December 15, 201312 yr Just did a test copy with the .vmdk in place as cache.. easily saturated the gigabit interface on the source PC (Win8) with 1Gb file transfer: I did the same setup with disk.EnableUUID is to TRUE. I am only getting 60-70MB/sec on the cache disk. Any idea how to improve the speed? It is SATA disk.
December 15, 201312 yr What type of SATA disk? If it's an older/smaller disk, it may not be capable of any faster speed than that. My test above was done on a SATA 3 SSD, so there is no chance of the hardware slowing things down.

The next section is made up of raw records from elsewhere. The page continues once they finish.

def regRows6 : List RegRow := [
  ⟨.CFG_STAGE_ADDR, 0x60028, 0x0, 1, 0x0, 1, true, false, 0xFFFFFFFFFFFFFFFF, 0x0, 0x0, 0x0, 0x0⟩,
  ⟨.CFG_STAGE_LEN, 0x60030, 0x0, 1, 0x0, 1, false, false, 0xFFFFFFFF, 0x0, 0x0, 0x0, 0x0⟩,
  ⟨.CFG_STAGE_STATUS, 0x60034, 0x0, 1, 0x0, 1, false, false, 0x0, 0x0, 0x0, 0x0, 0x0⟩,
  ⟨.CFG_ARM_STATUS, 0x60038, 0x0, 1, 0x0, 1, false, false, 0x0, 0x0, 0x0, 0x0, 0x0⟩,
  ⟨.CFG_ARM_TIMEOUT, 0x6003C, 0x0, 1, 0x0, 1, false, false, 0xFFFFFFFF, 0x0, 0x0, 0x0, 0x3E8⟩,
  ⟨.CFG_SWAP_TIME, 0x60040, 0x0, 1, 0x0, 1, false, false, 0x0, 0x0, 0x0, 0x0, 0x0⟩,
  ⟨.CFG_CYCLES, 0x60044, 0x0, 1, 0x0, 1, false, false, 0x0, 0x0, 0x0, 0x0, 0x0⟩,
  ⟨.CFG_SCENE_VERSION, 0x60048, 0x0, 1, 0x0, 1, true, false, 0x0, 0x0, 0x0, 0x0, 0x0⟩,
  ⟨.FLC_CFG, 0x50000, 0x0, 1, 0x0, 1, false, false, 0xF, 0x0, 0x0, 0x0, 0x8⟩,
  ⟨.FLC_CMD, 0x50008, 0x0, 1, 0x0, 1, true, true, 0x7, 0x0, 0x0, 0x0, 0x0⟩,
  ⟨.FLC_ADDR, 0x50010, 0x0, 1, 0x0, 1, false, false, 0xF3FFFFFF, 0x0, 0x0, 0x0, 0x0⟩,
  ⟨.FLC_DATA, 0x50020, 0x4, 4, 0x0, 1, false, false, 0xFFFFFFFF, 0x0, 0x0, 0x0, 0x0⟩,
  ⟨.FLC_RESULT, 0x50030, 0x0, 1, 0x0, 1, false, false, 0x0, 0x0, 0x0, 0x0, 0x0⟩,
  ⟨.FLC_INFO, 0x50034, 0x0, 1, 0x0, 1, false, false, 0x0, 0x0, 0x0, 0x0, 0x0⟩,
  ⟨.FLC_WEAR_THRESH, 0x50038, 0x0, 1, 0x0, 1, false, false, 0xFFFFFF00, 0x0, 0x0, 0x0, 0x18181800⟩,
  ⟨.FLC_BAD, 0x5003C, 0x0, 1, 0x0, 1, false, false, 0x0, 0x0, 0x0, 0x0, 0x0⟩,
  ⟨.FLC_ECC, 0x50040, 0x0, 1, 0x0, 1, false, false, 0x0, 0x0, 0xFFFFFFFF, 0x0, 0x0⟩,
  ⟨.DMC_STATUS, 0x80000, 0x10000, 2, 0x0, 1, false, false, 0x0, 0x0, 0x0, 0x0, 0x0⟩,
  ⟨.DMC_CFG, 0x80004, 0x10000, 2, 0x0, 1, false, false, 0xFFFFFFFF, 0x0, 0x0, 0x0, 0x55525F8A⟩,
  ⟨.DMC_MODULE, 0x80008, 0x10000, 2, 0x0, 1, false, false, 0x0, 0x0, 0x0, 0x0, 0x0⟩,
  ⟨.DMC_TEMP, 0x8000C, 0x10000, 2, 0x0, 1, false, false, 0x0, 0x0, 0x0, 0x0, 0x0⟩,
  ⟨.DMC_REFRESH, 0x80010, 0x10000, 2, 0x0, 1, false, false, 0x0, 0x0, 0x0, 0x0, 0x0⟩,
  ⟨.DMC_RECOVER_MAX, 0x80014, 0x10000, 2, 0x0, 1, false, false, 0x0, 0x0, 0xFFFFFFFF, 0x0, 0x0⟩,
  ⟨.DMC_RECOVER_COUNT, 0x80018, 0x10000, 2, 0x0, 1, false, false, 0x0, 0x0, 0xFFFFFFFF, 0x0, 0x0⟩,
  ⟨.DMC_ECC_COUNT, 0x8001C, 0x10000, 2, 0x0, 1, false, false, 0x0, 0x0, 0xFFFFFFFF, 0x0, 0x0⟩,
  ⟨.DMC_TRAIN, 0x80020, 0x10000, 2, 0x0, 1, false, false, 0x0, 0x0, 0x0, 0x0, 0xFF00⟩,
  ⟨.DMC_FREQ_OP, 0x80028, 0x0, 1, 0x0, 1, true, true, 0x1F3, 0x0, 0x0, 0x0, 0x0⟩,
  ⟨.DMC_FREQ_RESULT, 0x80030, 0x0, 1, 0x0, 1, false, false, 0x0, 0x0, 0x0, 0x0, 0x0⟩,
  ⟨.DMC_SHADOW, 0x80100, 0x10000, 2, 0x4, 16, false, false, 0xFFFF, 0x0, 0x0, 0x0, 0x0⟩,
  ⟨.DMC_CAP_STATUS, 0x80040, 0x10000, 2, 0x0, 1, false, false, 0x0, 0x0, 0x0, 0x0, 0x0⟩,
  ⟨.DMC_CAP_ADDR, 0x80048, 0x10000, 2, 0x0, 1, true, false, 0x0, 0x0, 0x0, 0x0, 0x0⟩,
  ⟨.DMC_CAP_SYND, 0x80050, 0x10000, 2, 0x0, 1, false, false, 0x0, 0x0, 0x0, 0x0, 0x0⟩]

def regRows7 : List RegRow := [
  ⟨.DMC_HIST_SEL, 0x80058, 0x10000, 2, 0x0, 1, false, false, 0x3F, 0x0, 0x0, 0x0, 0x0⟩,
  ⟨.DMC_HIST, 0x80060, 0x10000, 2, 0x0, 1, true, false, 0x0, 0x0, 0x0, 0x0, 0x0⟩,
  ⟨.CLK_STATUS, 0x30000, 0x0, 1, 0x0, 1, false, false, 0x0, 0x0, 0x0, 0x0, 0x0⟩,
  ⟨.CLK_REF, 0x30004, 0x0, 1, 0x0, 1, false, false, 0x0, 0x0, 0x0, 0x0, 0x0⟩,
  ⟨.CLK_PLL_CFG, 0x30100, 0x40, 8, 0x0, 1, false, false, 0xBC00FF00, 0x0, 0x0, 0x0, 0x0⟩,
  ⟨.CLK_PLL_FRAC, 0x30104, 0x40, 8, 0x0, 1, false, false, 0xFFFFFF, 0x0, 0x0, 0x0, 0x0⟩,
  ⟨.CLK_PLL_DITHER, 0x30108, 0x40, 8, 0x0, 1, false, false, 0x1FFFF, 0x0, 0x0, 0x0, 0x1A5A0⟩,
  ⟨.CLK_PLL_LOCK, 0x3010C, 0x40, 8, 0x0, 1, false, false, 0xFF3F1FFF, 0x0, 0x0, 0x0, 0x20080100⟩,
  ⟨.CLK_PLL_OUT, 0x30110, 0x40, 8, 0x0, 1, false, false, 0xFFFFFFFF, 0x0, 0x0, 0x0, 0x1010101⟩,
  ⟨.CLK_PLL_STATUS, 0x30114, 0x40, 8, 0x0, 1, false, false, 0x0, 0x0, 0x0, 0x0, 0x0⟩,
  ⟨.CLK_PLL_LOSSES, 0x30118, 0x40, 8, 0x0, 1, false, false, 0x0, 0x0, 0xFFFFFFFF, 0x0, 0x0⟩,
  ⟨.CLK_PLL_BAND_SEL, 0x30128, 0x40, 8, 0x0, 1, false, false, 0xF, 0x0, 0x0, 0x0, 0x0⟩,
  ⟨.CLK_PLL_BAND, 0x3012C, 0x40, 8, 0x0, 1, false, false, 0x0, 0x0, 0x0, 0x0, 0x0⟩,
  ⟨.CLK_PLL_OP, 0x30120, 0x40, 8, 0x0, 1, true, true, 0x3, 0x0, 0x0, 0x0, 0x0⟩,
  ⟨.CLK_DOM, 0x30800, 0x4, 64, 0x0, 1, false, false, 0x7F, 0x0, 0x0, 0x0, 0xF000050⟩,
  ⟨.PWR_STATUS, 0x20000, 0x0, 1, 0x0, 1, false, false, 0x0, 0x0, 0x0, 0x0, 0x3⟩,
  ⟨.PWR_INTERVAL_CFG, 0x20004, 0x0, 1, 0x0, 1, false, false, 0x10F, 0x0, 0x0, 0x0, 0x0⟩,
  ⟨.PWR_WAKE_EN, 0x20008, 0x0, 1, 0x0, 1, false, false, 0x3E, 0x0, 0x0, 0x0, 0x1F⟩,
  ⟨.PWR_WAKE_CAUSE, 0x2000C, 0x0, 1, 0x0, 1, false, false, 0x0, 0x3F, 0x0, 0x0, 0x0⟩,
  ⟨.PWR_ENTRY, 0x20010, 0x0, 1, 0x0, 1, false, false, 0xFFFF, 0x0, 0x0, 0x0, 0x3E8⟩,
  ⟨.PWR_WAKE_STATUS, 0x20014, 0x0, 1, 0x0, 1, false, false, 0x0, 0x0, 0x0, 0x0, 0x0⟩,
  ⟨.PWR_WAKE_TIME, 0x20018, 0x0, 1, 0x0, 1, false, false, 0x0, 0x0, 0x0, 0x0, 0x0⟩,
  ⟨.PWR_RET_STATUS, 0x20020, 0x0, 1, 0x0, 1, false, false, 0x0, 0xFF, 0x0, 0x0, 0x0⟩,
  ⟨.PWR_RET_RELEASE, 0x20028, 0x0, 1, 0x0, 1, true, true, 0xFF, 0x0, 0x0, 0x0, 0x0⟩,
  ⟨.PWR_STALL_CFG, 0x20030, 0x0, 1, 0x0, 1, false, false, 0xFFFF, 0x0, 0x0, 0x0, 0x7D0⟩,
  ⟨.PWR_STALL_MAX, 0x20034, 0x0, 1, 0x0, 1, false, false, 0x0, 0x0, 0xFFFFFFFF, 0x0, 0x0⟩,
  ⟨.PWR_OP, 0x20038, 0x0, 1, 0x0, 1, true, true, 0x3, 0x0, 0x0, 0x0, 0x0⟩,
  ⟨.AON_TIMER, 0x160000, 0x0, 1, 0x0, 1, true, false, 0x0, 0x0, 0x0, 0x0, 0x0⟩,
  ⟨.AON_ALARM, 0x160008, 0x0, 1, 0x0, 1, true, false, 0xFFFFFFFFFFFFFFFF, 0x0, 0x0, 0x0, 0x0⟩,
  ⟨.AON_RET_SEQ, 0x160010, 0x0, 1, 0x0, 1, false, false, 0x0, 0x0, 0x0, 0x0, 0x0⟩,
  ⟨.AON_SCRATCH, 0x160040, 0x4, 8, 0x0, 1, false, false, 0xFFFFFFFF, 0x0, 0x0, 0x0, 0x0⟩,
  ⟨.GPIO_IN, 0x70000, 0x4, 40, 0x0, 1, false, false, 0x0, 0x0, 0x0, 0x0, 0x0⟩]

def regRows8 : List RegRow := [
  ⟨.GPIO_OUT, 0x70100, 0x4, 40, 0x0, 1, false, false, 0xFFFF, 0x0, 0x0, 0x0, 0x0⟩,
  ⟨.GPIO_OE, 0x70200, 0x4, 40, 0x0, 1, false, false, 0xFFFF, 0x0, 0x0, 0x0, 0x0⟩,
  ⟨.GPIO_MWR, 0x70300, 0x4, 40, 0x0, 1, false, false, 0x0, 0x0, 0x0, 0xFFFFFFFF, 0x0⟩,
  ⟨.GPIO_MOE, 0x70400, 0x4, 40, 0x0, 1, false, false, 0x0, 0x0, 0x0, 0xFFFFFFFF, 0x0⟩,
  ⟨.GPIO_BANK, 0x70500, 0x4, 16, 0x0, 1, false, false, 0x0, 0x0, 0x0, 0x0, 0x0⟩,
  ⟨.GPIO_MAP_FAULT_PIN, 0x70540, 0x0, 1, 0x0, 1, false, false, 0x0, 0x0, 0x0, 0x0, 0x0⟩,
  ⟨.GPIO_PIN, 0x71000, 0x4, 640, 0x0, 1, false, false, 0x1FFFFF, 0x0, 0x0, 0x0, 0x0⟩,
  ⟨.GPIO_PAT_CFG, 0x70600, 0x20, 8, 0x0, 1, false, false, 0x803FFFFF, 0x0, 0x0, 0x0, 0x0⟩,
  ⟨.GPIO_PAT_MASK, 0x70604, 0x20, 8, 0x0, 1, false, false, 0xFFFFFFFF, 0x0, 0x0, 0x0, 0x0⟩,
  ⟨.GPIO_PAT_VALUE, 0x70608, 0x20, 8, 0x0, 1, false, false, 0xFFFFFFFF, 0x0, 0x0, 0x0, 0x0⟩,
  ⟨.GPIO_PAT_EDGE, 0x7060C, 0x20, 8, 0x0, 1, false, false, 0xFFFFFFFF, 0x0, 0x0, 0x0, 0x0⟩,
  ⟨.UART_CTRL, 0x140000, 0x100, 4, 0x0, 1, false, false, 0xB800FFFF, 0x0, 0x0, 0x0, 0x36⟩,
  ⟨.UART_STATUS, 0x140004, 0x100, 4, 0x0, 1, false, false, 0x0, 0xF, 0x0, 0x0, 0x0⟩,
  ⟨.UART_DATA, 0x140008, 0x100, 4, 0x0, 1, false, false, 0xFF, 0x0, 0x0, 0x0, 0x100⟩,
  ⟨.SPI_CTRL, 0x140400, 0x100, 4, 0x0, 1, false, false, 0xE00003FF, 0x0, 0x0, 0x0, 0x32⟩,
  ⟨.SPI_STATUS, 0x140404, 0x100, 4, 0x0, 1, false, false, 0x0, 0x1, 0x0, 0x0, 0x0⟩,
  ⟨.SPI_DATA, 0x140408, 0x100, 4, 0x0, 1, false, false, 0xFF, 0x0, 0x0, 0x0, 0x100⟩,
  ⟨.I2C_CTRL, 0x140800, 0x100, 4, 0x0, 1, false, false, 0x80000003, 0x0, 0x0, 0x0, 0x0⟩,
  ⟨.I2C_CMD, 0x140804, 0x100, 4, 0x0, 1, false, false, 0x0, 0x0, 0x0, 0x7FF, 0x0⟩,
  ⟨.I2C_STATUS, 0x140808, 0x100, 4, 0x0, 1, false, false, 0x0, 0x7, 0x0, 0x0, 0x0⟩,
  ⟨.I2C_RXDATA, 0x14080C, 0x100, 4, 0x0, 1, false, false, 0x0, 0x0, 0x0, 0x0, 0x100⟩,
  ⟨.TIMER_CTRL, 0x140C00, 0x40, 8, 0x0, 1, false, false, 0xF80000FF, 0x2000000, 0x0, 0x0, 0x0⟩,
  ⟨.TIMER_COUNT, 0x140C04, 0x40, 8, 0x0, 1, false, false, 0x0, 0x0, 0x0, 0x0, 0x0⟩,
  ⟨.TIMER_PERIOD, 0x140C08, 0x40, 8, 0x0, 1, false, false, 0xFFFFFFFF, 0x0, 0x0, 0x0, 0xFFFFFFFF⟩,
  ⟨.TIMER_COMPARE, 0x140C0C, 0x40, 8, 0x0, 1, false, false, 0xFFFFFFFF, 0x0, 0x0, 0x0, 0x0⟩,
  ⟨.TIMER_CAPTURE, 0x140C10, 0x40, 8, 0x0, 1, false, false, 0x0, 0x0, 0x0, 0x0, 0x0⟩,
  ⟨.LCY_STATUS, 0x10000, 0x0, 1, 0x0, 1, false, false, 0x0, 0x0, 0x0, 0x0, 0x0⟩,
  ⟨.LCY_COUNTER, 0x10008, 0x0, 1, 0x0, 1, true, false, 0x0, 0x0, 0x0, 0x0, 0x0⟩,
  ⟨.LCY_COUNTER_NOT, 0x10010, 0x0, 1, 0x0, 1, true, false, 0x0, 0x0, 0x0, 0x0, 0x0⟩,
  ⟨.LCY_TRANSITION, 0x10018, 0x0, 1, 0x0, 1, true, true, 0x7, 0x0, 0x0, 0x0, 0x0⟩,
  ⟨.LCY_RESULT, 0x10020, 0x0, 1, 0x0, 1, false, false, 0x0, 0x0, 0x0, 0x0, 0x0⟩,
  ⟨.LCY_TOKENS, 0x10024, 0x0, 1, 0x0, 1, false, false, 0x0, 0x0, 0x0, 0x0, 0x0⟩]

def regRows9 : List RegRow := [
  ⟨.LCY_DEBUG_OP, 0x10028, 0x0, 1, 0x0, 1, true, true, 0x3, 0x0, 0x0, 0x0, 0x0⟩,
  ⟨.LCY_NONCE, 0x10040, 0x4, 4, 0x0, 1, false, false, 0x0, 0x0, 0x0, 0x0, 0x0⟩,
  ⟨.LCY_RESP, 0x10060, 0x4, 16, 0x0, 1, false, false, 0xFFFFFFFF, 0x0, 0x0, 0x0, 0x0⟩,
  ⟨.LCY_KEY_DATA, 0x100A0, 0x4, 8, 0x0, 1, false, false, 0x0, 0x0, 0x0, 0xFFFFFFFF, 0x0⟩,
  ⟨.LCY_KEY_CRC, 0x100D0, 0x0, 1, 0x0, 1, false, false, 0xFFFFFFFF, 0x0, 0x0, 0x0, 0x0⟩,
  ⟨.LCY_KEY_OP, 0x100C0, 0x0, 1, 0x0, 1, true, true, 0xFF0F, 0x0, 0x0, 0x0, 0x0⟩,
  ⟨.LCY_KEY_STATUS, 0x100C8, 0x0, 1, 0x0, 1, false, false, 0x0, 0x0, 0x0, 0x0, 0x0⟩,
  ⟨.LCY_KEY_PUB, 0x100CC, 0x0, 1, 0x0, 1, false, false, 0x0, 0x0, 0x0, 0x0, 0x0⟩,
  ⟨.SYS_ID, 0x0, 0x0, 1, 0x0, 1, false, false, 0x0, 0x0, 0x0, 0x0, 0x84000000⟩,
  ⟨.SYS_DEVICE_ID, 0x8, 0x0, 1, 0x0, 1, true, false, 0x0, 0x0, 0x0, 0x0, 0x0⟩,
  ⟨.CUE_SRC_ROUTE, 0x40000, 0x10, 1024, 0x0, 1, false, false, 0x7FFFFFF0, 0x0, 0x0, 0x0, 0x8000⟩,
  ⟨.CUE_SRC_FLAGS, 0x40004, 0x10, 1024, 0x0, 1, false, false, 0x0, 0xFFFFFFFF, 0x0, 0x0, 0x0⟩,
  ⟨.CUE_SRC_INFO, 0x40008, 0x10, 1024, 0x0, 1, false, false, 0x0, 0x0, 0x0, 0x0, 0x0⟩,
  ⟨.CUE_SUMMARY, 0x44000, 0x4, 32, 0x0, 1, false, false, 0x0, 0x0, 0x0, 0x0, 0x0⟩,
  ⟨.CUE_CNT_SEL, 0x44080, 0x0, 1, 0x0, 1, false, false, 0xFFFF, 0x0, 0x0, 0x0, 0x0⟩,
  ⟨.CUE_CNT, 0x44084, 0x0, 1, 0x0, 1, false, false, 0x0, 0x0, 0x0, 0x0, 0x0⟩,
  ⟨.CUE_LOG_STATUS, 0x44090, 0x0, 1, 0x0, 1, false, false, 0x0, 0x0, 0x0, 0x0, 0x0⟩,
  ⟨.CUE_LOG_TOTAL, 0x44094, 0x0, 1, 0x0, 1, false, false, 0x0, 0x0, 0x0, 0x0, 0x0⟩,
  ⟨.CUE_LOG_SEL, 0x44098, 0x0, 1, 0x0, 1, false, false, 0xFFF, 0x0, 0x0, 0x0, 0x0⟩,
  ⟨.CUE_LOG_DATA, 0x440A0, 0x4, 4, 0x0, 1, false, false, 0x0, 0x0, 0x0, 0x0, 0x0⟩,
  ⟨.CUE_PIN_CFG, 0x44100, 0x4, 8, 0x0, 1, false, false, 0x8000FFFF, 0x0, 0x0, 0x0, 0x14⟩,
  ⟨.CLK_DOM_OP, 0x30900, 0x0, 1, 0x0, 1, true, true, 0x3F03, 0x0, 0x0, 0x0, 0x0⟩,
  ⟨.WQ_HOLD_ID, 0xE0058, 0x100, 16, 0x0, 1, true, false, 0x0, 0x0, 0x0, 0x0, 0x0⟩,
  ⟨.CFG_PROMPT_VERSION, 0x60808, 0x0, 1, 0x0, 1, true, false, 0x0, 0x0, 0x0, 0x0, 0x0⟩,
  ⟨.CFG_PROMPT_SEQ, 0x60810, 0x0, 1, 0x0, 1, false, false, 0x0, 0x0, 0x0, 0x0, 0x0⟩,
  ⟨.CFG_PROMPT_DIGEST, 0x60820, 0x4, 8, 0x0, 1, false, false, 0x0, 0x0, 0x0, 0x0, 0x0⟩,
  ⟨.SYS_CALL_TIME, 0x114, 0x0, 1, 0x0, 1, false, false, 0x0, 0x0, 0x0, 0x0, 0x0⟩,
  ⟨.CFG_SCENE_DIGEST, 0x60080, 0x4, 8, 0x0, 1, false, false, 0x0, 0x0, 0x0, 0x0, 0x0⟩,
  ⟨.CFG_WINGS_DIGEST, 0x600A0, 0x4, 8, 0x0, 1, false, false, 0x0, 0x0, 0x0, 0x0, 0x0⟩]

/-- Every register of the map, in the order of the chapters. -/
def regRows : List RegRow :=
  regRows0 ++ regRows1 ++ regRows2 ++ regRows3 ++ regRows4 ++ regRows5 ++ regRows6 ++ regRows7 ++ regRows8 ++ regRows9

December 16, 201312 yr What type of SATA disk? If it's an older/smaller disk, it may not be capable of any faster speed than that. My test above was done on a SATA 3 SSD, so there is no chance of the hardware slowing things down. It is Samsung HD502HJ 500 GB SATA Hard Disk Drive
May 21, 201511 yr Well it turns out I didn't give myself enough credit! I started wondering if this was a VMware issue rather than unRAID based on gfjardim's response - as mentioned, the UUID of the disk wasn't being presented to unRAID properly. Then, I found the solution! - Shut down your unRAID VM - Edit the Properties of the VM - Go to the Options tab, Advanced, highlight General and click on 'Configuration Parameters' - Click 'Add Row' and type the following: disk.EnableUUID with a value of: TRUE Start up your VM and now all the scsi vmdk's have UUID's assigned and can be added to the array! Time to repurpose the SSD I had RDM'ed for cache and move cache to a VMDK on my ZFS pool. Winner! EDIT: In my excitement, I forgot to give credit where credit is due - I found the information in the following blog post.. while the poster wasn't experiencing exactly our issue, it made sense that enabling the option may fix it for us too. http://diznix.com/2011/05/21/the-case-of-vmware-and-the-missing-scsi-id/ I did NOT have this set. I wonder if I did at one point and it got removed somehow. I added it, but it doesn't seem to make a difference since I modified the SCSI adapter type.